Я поэтапно воспроизвел теорию значения Гуссерля для того, чтобы показать именно тот пункт, на который направлена критика Деррида. Деррида намеревается выдвинуть в качестве аргумента против платонизирования значения и против развоплощающей интериоризации его языкового выражения неразрывное сплетение интеллигибельного со знаковым субстратом его выражения, и даже трансцендентальное главенство, примат знака по отношению к значению. Интересно, что он в своих рассуждениях не доходит до возражения против тех предпосылок философии сознания, которые не позволяют идентифицировать язык как интерсубъективно построенную промежуточную область, участвующую как в трансцендентальном характере миропостижения, так и в эмпирическом характере познаваемого внутреннего мира. Деррида начинает не с того узлового пункта, где разветвляются философия языка и сознания, т.е. где парадигма философии языка отходит от философии сознания, в результате чего идентичность значения предстает как зависимая от интерсубъективной практики употребления правил значения. Деррида следует за Гуссерлем скорее по пути трансцендентально-философского дистанцирования всего, что принадлежит внутреннему миру, от конституирующей мир работы субъективности; только на этих последних рубежах он готов начать сражение против господства идеально трактуемого бытия.
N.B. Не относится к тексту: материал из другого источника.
/-- A group from its record, before its stack is read (R330). -/
def groupOf (s : State) (ctx lid : Nat) (l : Launch) (b q : List Byte) : Group :=
  let gs := imgW b 0x38
  let w := 8 * 2 ^ wfld gs 16 2
  let st := imgW b 0xD8
  let id := imgW b 0xD0
  let rev := imgW b 0xB8
  let ct := imgW b 0xC8
  let hsp := imgW b 0x50
  let hbase := imgW b 0x40
  let uir := imgW b 0x88
  let ctret : Option CtRet :=
    if ct.getLsbD 51 then some { slot := slotOf (ct.getLsbD 48), ii := ct.setWidth 48, kind := retOf (wfld ct 49 2) }
    else none
  let pathA := pathOf b 0
  let pathB := pathOf b 1
  let hs : Slot := match ctret with
    | some r => r.slot
    | none => if pathB.isSome && (uir.getLsbD 48 || pathA.isNone) then .b else .a
  let priv := wfld id 0 16
  -- a feature that is not accepted behaves as absent (R22)
  let on := feature s 0
  let g : Group :=
    { ctx := ctx, launch := lid, unit := wfld id 25 7, gidx := wfld id 16 9, wcode := gs.extractLsb' 16 2, priv := priv,
      pathA := pathA, pathB := pathB, waitCtr := 2, ic := (imgW b 0x30).setWidth 48,
      recb := gs.getLsbD 1 && on, dir := gs.getLsbD 0, uih := gs.getLsbD 20, cth := gs.getLsbD 21,
      recUi := st.getLsbD 0 && on, recCt := st.getLsbD 1 && on, ctret := ctret, cthGset := gs.getLsbD 21, hSlot := hs,
      hbase := hbase, hlim := imgW b 0x48, hsp := hsp,
      hist := (List.range (min 256 ((hsp.toNat - hbase.toNat) / 8))).map fun i =>
        imgW b (0x600 + 320 * w + 8 * (255 - i)),
      rev := if rev.getLsbD 50 then some { target := rev.setWidth 48, mode := modeOf (wfld rev 48 2), slot := .a } else none,
      fctl := if feature s 7 then (imgW b 0x60).setWidth 1 else 0, fstat := (imgW b 0x68).setWidth 6, uvec := imgW b 0x70,
      uicause := causeBits (imgW b 0x80), uiretpc := retpcBits uir, uirw := st.getLsbD 27,
      trapinfo0 := info0Bits (imgW b 0x90), trapinfo1 := imgW b 0x98,
      trapinfo2 := imgW b 0xA0, trapinfo3 := imgW b 0xA8, replval := imgW b 0xB0,
      privbase := dw (pkPriv l.packet + priv * pkPrivsz l.packet * 64 * w),
      causes := (List.range (wfld st 8 5)).map fun i => causeBits (imgW b (0x580 + 320 * w + 8 * i)),
      pend := if st.getLsbD 28 then pendFrom s (b.drop (0xE00 + 320 * w)) else none,
      halted := st.getLsbD 2, seq := wfld st 16 6,
      hold := holdOf s ctx w (b.drop (0xE40 + 320 * w)) (wfld st 16 6) 0 1 }
  let g := (List.range 8).foldl (fun g i => g.setGuard i (gstateOf (wfld (imgW b 0x58) (2 * i) 2))) g
  queuesOf q (regsOf b w g)

/-- The divergence stack is read from private memory, and frame serials go on above those in use (R35). -/
def groupStack (s : State) (b : List Byte) (g : Group) : Group :=
  let st := (List.range (wfld (imgW b 0x78) 0 7)).map fun e => entryOf (ctxReads s g.ctx (stackAddr s g e) 32)
  let top := st.foldl (fun m e => match e with
    | .frame _ _ ser _ => max m (ser.toNat + 1)
    | .path _ => m) 0
  { g with stack := st, deep := st.take (st.length - 4), fserial := if top ≥ 0xFFFF then 0 else BitVec.ofNat 16 top }

/-! ### Units and tiles (R169, R247, R329) -/

/-- The launch that a unit-table entry names: by its packet's address and its name, in the area's context first. -/
def launchOf (s : State) (ctx : Nat) (b : List Byte) : Option (Nat × Launch) :=
  let hit (l : Launch) : Bool := l.addr == imgN b 8 8 && dw (launchName l) == imgW b 0
  (s.launches.find? fun kv => hit kv.2 && kv.2.ctx == ctx).orElse fun _ => s.launches.find? fun kv => hit kv.2

/-- A barrier object (R177). -/
def barrierOf (b : List Byte) : Barrier :=
  let v := natOf (b.take 16)
  { armgrp := fld v 96 8, sectors := BitVec.ofNat 32 (fld v 64 32), reload := fld v 40 24, pending := fld v 16 24,
    uiv := fld v 8 8, uie := bit v 5, poison := bit v 4, phase := fld v 0 4 }

/-- A unit from its table entry, with its barriers from the scratchpad image. -/
def unitOf (lid : Nat) (l : Launch) (un : Nat) (b scr phist : List Byte) : Unit :=
  let ws := l.packet
  let off := imgN b 0x20 4
  let bt := imgN b 0x28 4
  let nbar := imgN b 0x2C 2
  { ctx := l.ctx, launch := lid, x := imgN b 0x10 8, y := imgN b 0x18 4, z := imgN b 0x1C 4, ngrp := pkGroups ws,
    nbar := nbar, mxuse := bit (imgN b 0x2E 2) 2, pair := bit (imgN b 0x2E 2) 1, resOff := off,
    resBytes := imgN b 0x24 4, tileBytes := bt - off, started := pkGroups ws,
    bars := (List.range nbar).foldl (fun m i => mput {} m i (barrierOf (scr.drop (bt + 16 * i)))) [],
    phist := (List.range 256).foldl (fun m i =>
      mput 0 m i (BitVec.ofNat 16 (imgN phist (2 * (256 * un + i)) 2))) [] }

/-- A tile from its table entry, none for an entry that is not in use; a bound descriptor is read again (R257). -/
def tileOf (s : State) (ctx : Nat) (b : List Byte) : Option Tile :=
  let w (i : Nat) : DWord := imgW b (8 * i)
  let spd := wfld (w 1) 6 46 * 64
  let kind : TileKind := match wfld (w 0) 61 2 with
    | 0 => .plain
    | 1 => .ring
    | _ => .frame
  if !(w 0).getLsbD 63 then none
  else some
    { kind := kind, unit := wfld (w 0) 54 7, th := wfld (w 0) 48 6, fmt := (decFmt ((w 0).extractLsb' 44 4)).getD .s8,
      rows := wfld (w 0) 34 10 + 1, rowBytes := (wfld (w 0) 24 10 + 1) * 4, base := wfld (w 0) 12 12 * 128,
      ring := if kind = .ring then
          { inited := true, logs := wfld (w 1) 16 3, eos := (w 1).extractLsb' 8 8, preg := (w 1).setWidth 8,
            res := (w 2).setWidth 32, cmt := (w 2).extractLsb' 32 32, acq := (w 3).setWidth 32,
            rls := (w 3).extractLsb' 32 32 }
        else {},
      bin := if kind = .frame then
          { flsh := (w 1).getLsbD 0, scap := wfld (w 2) 52 12, sbase := wfld (w 2) 12 40,
            desc := if spd = 0 then none else some (ctxReads s ctx spd 64), descAddr := spd, head := wfld (w 3) 32 32,
            tail := wfld (w 3) 0 32 }
        else {} }

/-! ### The matrix storage (R211, R327) -/

def planeOf (code : Nat) (b : List Byte) : Plane :=
  { fmt := (decFmt (BitVec.ofNat 4 code)).getD .bf16, sparse := bit code 4, nan := bit code 5, poison := bit code 6,
    data := mputs 0 [] 0 (b.take 9216) }

/-- The matrix storage of an image, owned by the area's context (R44, R331). -/
def mxOf (ctx : Nat) (b ms : List Byte) : Mx :=
  let pl := imgN b 0x168 4
  { owner := some ctx
    ob := mputs 0 [] 0 (ms.take 0x40000)
    tags := (List.range 2048).foldl (fun m i =>
      mput false m i (bit (imgN ms (0x40000 + 32 * (i / 256)) 32) (i % 256))) []
    active := planeOf (fld pl 0 7) (ms.drop 0x40100)
    shadow := planeOf (fld pl 8 7) (ms.drop 0x42500)
    acc := (List.range 16384).foldl (fun m i => mput 0 m i (BitVec.ofNat 80 (imgN ms (0x44900 + 10 * i) 10))) []
    flags := (List.range 4).foldl (fun m a => mput 0 m a (BitVec.ofNat 64 (imgN b (0x128 + 8 * a) 8))) []
    marks := (List.range 4).foldl (fun m a => mput 0 m a (BitVec.ofNat 64 (imgN b (0x148 + 8 * a) 8))) []
    ksteps := (List.range 4).foldl (fun m a => mput 0 m a (BitVec.ofNat 32 (imgN b (0x114 + 4 * a) 4))) [] }


/-- The event that the first `n` rows of an MXSTR made: its row and column (R154, R156). -/
def strNan (s : State) (core unit : Nat) (c : MxCmd) (n : Nat) : Option (Nat × Nat) :=
  firstSome (fun m =>
    let (_, tag, special) := strOperand s core unit c m
    firstSome (fun h : Nat × Nat => strEvent (getMx s h.1).active h.2 m tag special) (mxHalves core c.pair).zipIdx)
    (List.range n)

/-- A FIRSTNAN that a save noted falls due in its group (R211, R331); without feature 7 none is raised (R22). -/
def nanDue (s : State) (core gslot row col acc : Nat) (step : DWord) : State :=
  if feature s 7 then
    postStatus s core gslot fun g => { g with mxnan := some (dw (col * 2 ^ 32 + row * 2 ^ 16 + acc * 2 ^ 8 + 1), step) }
  else s

/-- A FIRSTNAN whose row and column the image does not give: they are free (assumption 31). -/
def nanFree (s : State) (core gslot acc : Nat) (step : DWord) : State :=
  let c := Config.choice s.free
  nanDue { s with free := s.free + 1 } core gslot (c / 256 % 64) (c % 256) acc step

/-- The FIRSTNAN of a command that has retired: which accumulator it was is free too; its k-step counts the command's pass already, and
no later command has started (R155, R156; assumption 31). -/
def nanRetired (s : State) (core gslot : Nat) : State :=
  let a := Config.choice s.free % 4
  nanFree { s with free := s.free + 1 } core gslot a (dw (mget 0 (getMx s core).ksteps a).toNat)

/-- The command in progress, on a core whose image and groups are loaded: PSN and FLG so far are those of the rows done, for an MXLDS
the shadow plane's mark (R206, R212). A FIRSTNAN that was noted falls due in its group, with the row and the column that the operands
of the rows done give, and with the accumulator and the k-step of the command. -/
def runOf (s : State) (core : Nat) (b : List Byte) : State :=
  let fl := imgN b 0x124 4
  let gs := fld fl 8 7
  if bit fl 1 then s
  else if !bit fl 0 then (if bit fl 2 then nanRetired s core gs else s)
  else
    match getGroup s core gs with
    | none => s
    | some g =>
      let e : QEntry := { bits := BitVec.ofNat 128 (imgN b 0x100 16), guard := none, enq := false, seq := 0 }
      let c := mxCmd e.bits
      let n := imgN b 0x110 4
      let a := (if c.op = 0xB3 then c.src else c.dsel) - 72
      let halves := (mxHalves core c.pair).map (getMx s)
      let any (f : Mx → AMap (BitVec 64)) (i : Nat) : Bool := halves.any fun m => rowIs (f m) a i
      let acc := c.op == 0xB2 || c.op == 0xB3
      let r : MxRun :=
        { gslot := gs, unit := g.unit, ent := e, seq := g.mxseq - BitVec.ofNat 8 (g.e0.length + 1), rowsDone := n,
          sat := bit fl 3, told := bit fl 2,
          psn := if acc then (List.range n).any (any (·.marks)) else c.op == 0xB0 && n != 0 && halves.any fun m => m.shadow.poison,
          flg := acc && (List.range n).any (any (·.flags)) }
      let m := getMx s core
      let s := setMx s core { m with run := [r] }
      if !bit fl 2 then s
      else
        let step := dw (if c.md0 then 1 else (mget 0 m.ksteps a).toNat + 1)
        match strNan s core g.unit c n with
        | some (row, col) => nanDue s core gs row col a step
        | none => nanFree s core gs a step

/-! ### Channels and frames (R226, R237) -/

/-- A channel's chain from its block: it reads its record again and goes on at the saved index. -/
def chanOf (s : State) (core : Nat) (b : List Byte) : Option Chan :=
  let f := imgN b 0x24 4
  if !bit f 0 then none
  else match getGroup s core (fld f 8 8) with
    | none => none
    | some g =>
      let a := imgN b 0 8
      let valid := imgN b 0x30 4
      some { gslot := fld f 8 8, unit := g.unit,
             entry := { bits := BitVec.ofNat 128 (a + valid * 2 ^ 64), guard := none, enq := false, seq := 0 },
             valid := BitVec.ofNat 32 valid, next := some a,
             tuple := some ((List.range 7).map fun i => imgN b (8 + 4 * i) 4), subtracted := imgN b 0x28 4,
             ringIdx := if bit f 1 then some (BitVec.ofNat 32 (imgN b 0x2C 4)) else none, fstep := fld f 2 3,
             fault := if bit f 5 then some (fld f 16 3) else none }

/-- The lowest entry from 16 on that no frame holds. -/
def freeWait (s : State) : Nat :=
  ((List.range (s.decs.length + 1)).find? fun i => (mfind s.decs (16 + i)).isNone).getD 0 + 16

def framesOf (core : Nat) (b : List Byte) (s : State) : State :=
  (List.range (min 16 (imgN b 0x300 4))).foldl (fun s i =>
    let o := 0x310 + 96 * i
    let gs := imgN b (o + 0x48) 8
    match getGroup s core gs with
    | none => s
    | some g =>
      setDec s (freeWait s)
        { core := core, gslot := gs, unit := g.unit, entry := { bits := 0, guard := none, enq := false, seq := 0 },
          record := (b.drop o).take 64, subtracted := imgN b (o + 0x40) 8 }) s

/-! ### A core's image -/

/-- A group that has ended and whose engine commands go on: it stands in its slot without a path. -/
def endedGroup (ctx lid un : Nat) (l : Launch) : Group :=
  { ctx := ctx, launch := lid, unit := un, gidx := 0, wcode := pkWcode l.packet, priv := 0, pathA := none, pathB := none,
    ended := true }

/-- The group records of an image: offsets by group slot. -/
def recordsOf (b : List Byte) : Nat → Nat → List (Nat × Nat)
  | 0, _ => []
  | k + 1, off => (wfld (imgW b (off + 0xD0)) 32 7, off) :: recordsOf b k (off + imgN b (off + 0xF0) 8)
Критика Деррида направлена на понимание Гуссерлем истины как очевидности, практически так же Хайдеггер когда-то критиковал понимание Гуссерлем феномена. Чтобы закрепить статус существующих «в себе» значений по ту сторону всякого воплощения, Гуссерль неизбежно должен прибегнуть к точке зрения, согласно которой эти сущности показывают себя «от себя самих», как чистые феномены, достигшие данности. Это воззрение он конструирует как осуществление интенции значения, как самоданность «предмета», который является интенцией языкового выражения. То, что порождает интенцию значения, относится к смыслопридающему акту как представление к актуальному восприятию предмета. Это воззрение платит по векселю, выставленному выраженным значением. Следуя такой точке зрения, Гуссерль, конечно, a priori приспосабливает все подлежащие языковому выражению значения к когнитивному измерению.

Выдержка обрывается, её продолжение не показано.